Background Information
A telecommunications company (“SuperTel”) contracted a vendor (“TPF”) for $15 million per year to audit the phone calls for their customer service call centers. TPF convinced SuperTel they could monitor the calls of their phone agents to detect if they are exhibiting ideal behaviors like building a rapport with the customer, or actively listening to the customer, etc.
TPF’s claim was that these agent behaviors would improve SuperTel’s customer satisfaction scores (a very critical metric for SuperTel). TPF claimed that by detecting these agent behaviors and therefore holding the phone agents accountable to improve these behaviors, then it would ultimately improve SuperTel’s customer satisfaction scores.
The Problem
The results from TPF’s analyses were always inconsistent where no clear or decisive action could be made. Their data also didn’t seem to coincide with their original assumption that the behaviors of the phone agents on the calls are correlated to or could influence customer satisfaction. There were two basic objectives for this project:
- Validate TPF’s data to ensure it’s reliable.
- Validate TPF’s claim that phone agent behavior is correlated to customer satisfaction.
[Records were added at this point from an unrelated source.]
-- ==== Sys2Proof/Laws/PerInstr.lean ====
section
/-! SUPPORT. Statements about every command as syntax, one lemma per constructor. -/

namespace Sys2Proof.Laws

/-- The encoder sets no reserved bit and uses no reserved opcode (30_encoding.md R51, R52). -/
def WordWellFormed.Statement (i : Instr) : Prop := wordWf (encode i) = true

/-- A word of opcode `op` whose bits are 0 wherever `reservedBits op` has a 1 is well formed. -/
theorem wordWf_of_bits {w : Word} {op : BitVec 3} (hop : bits w 29 3 = op) (h0 : op ≠ 0#3)
    (h : ∀ k < 32, (reservedBits op).getLsbD k = true → w.getLsbD k = false) : wordWf w = true := by
  have hop' : w.extractLsb' 29 3 = op := hop
  have hz : w &&& reservedBits op = 0#32 := by
    apply BitVec.eq_of_getLsbD_eq
    intro k hk
    rw [BitVec.getLsbD_and, BitVec.getLsbD_zero]
    cases hm : (reservedBits op).getLsbD k
    · simp
    · simp [h k hk hm]
  simp [wordWf, hop', h0, hz]

theorem WordWellFormed.init (pin : BitVec 8) : WordWellFormed.Statement (.init pin) := by
  refine wordWf_of_bits (encode_init_fields pin).1 (by decide) fun k hk hm => ?_
  have low : ∀ k < 8, (reservedBits 0b001#3).getLsbD k = false := by decide
  have high : ∀ k < 32, 29 ≤ k → (reservedBits 0b001#3).getLsbD k = false := by decide
  rw [encode_init_bit]
  split_ifs with h1 h2
  · simp [low k h1] at hm
  · rfl
  · simp [high k hk (by omega)] at hm

theorem WordWellFormed.set (idx : BitVec 5) (r g b : Byte) : WordWellFormed.Statement (.set idx r g b) := by
  refine wordWf_of_bits (encode_set_fields idx r g b).1 (by decide) fun k hk hm => ?_
  simp [reservedBits] at hm

theorem WordWellFormed.get (idx : BitVec 5) : WordWellFormed.Statement (.get idx) := by
  refine wordWf_of_bits (encode_get_fields idx).1 (by decide) fun k hk hm => ?_
  have high : ∀ k < 32, 24 ≤ k → (reservedBits 0b011#3).getLsbD k = false := by decide
  rw [encode_get_bit]
  split_ifs with h1 h2
  · rfl
  · simp [high k hk (by omega)] at hm
  · simp [high k hk (by omega)] at hm

theorem WordWellFormed.clear : WordWellFormed.Statement .clear := by
  simp only [WordWellFormed.Statement]; decide

theorem WordWellFormed.write : WordWellFormed.Statement .write := by
  simp only [WordWellFormed.Statement]; decide

theorem WordWellFormed.map (row col : BitVec 8) : WordWellFormed.Statement (.map row col) := by
  refine wordWf_of_bits (encode_map_fields row col).1 (by decide) fun k hk hm => ?_
  have low : ∀ k < 16, (reservedBits 0b110#3).getLsbD k = false := by decide
  have high : ∀ k < 32, 29 ≤ k → (reservedBits 0b110#3).getLsbD k = false := by decide
  rw [encode_map_bit]
  split_ifs with h1 h2 h3
  · simp [low k (by omega)] at hm
  · simp [low k (by omega)] at hm
  · rfl
  · simp [high k hk (by omega)] at hm

theorem WordWellFormed.bstart : WordWellFormed.Statement .bstart := by
  simp only [WordWellFormed.Statement]; decide

end Sys2Proof.Laws
end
The Analysis: Data Collection
TPF evaluated a sampling of audio-recorded calls provided by SuperTel. TPF call auditors identified over 50 different behaviors and characteristics per call. Their data was tracked in a spreadsheet where each call was a single row with different values listed across the 50+ columns of characteristics they tracked per call. For the agent behaviors, they simply tracked it as a discrete value indicating “YES” if the behavior was identified and “NO” if the behavior was not identified.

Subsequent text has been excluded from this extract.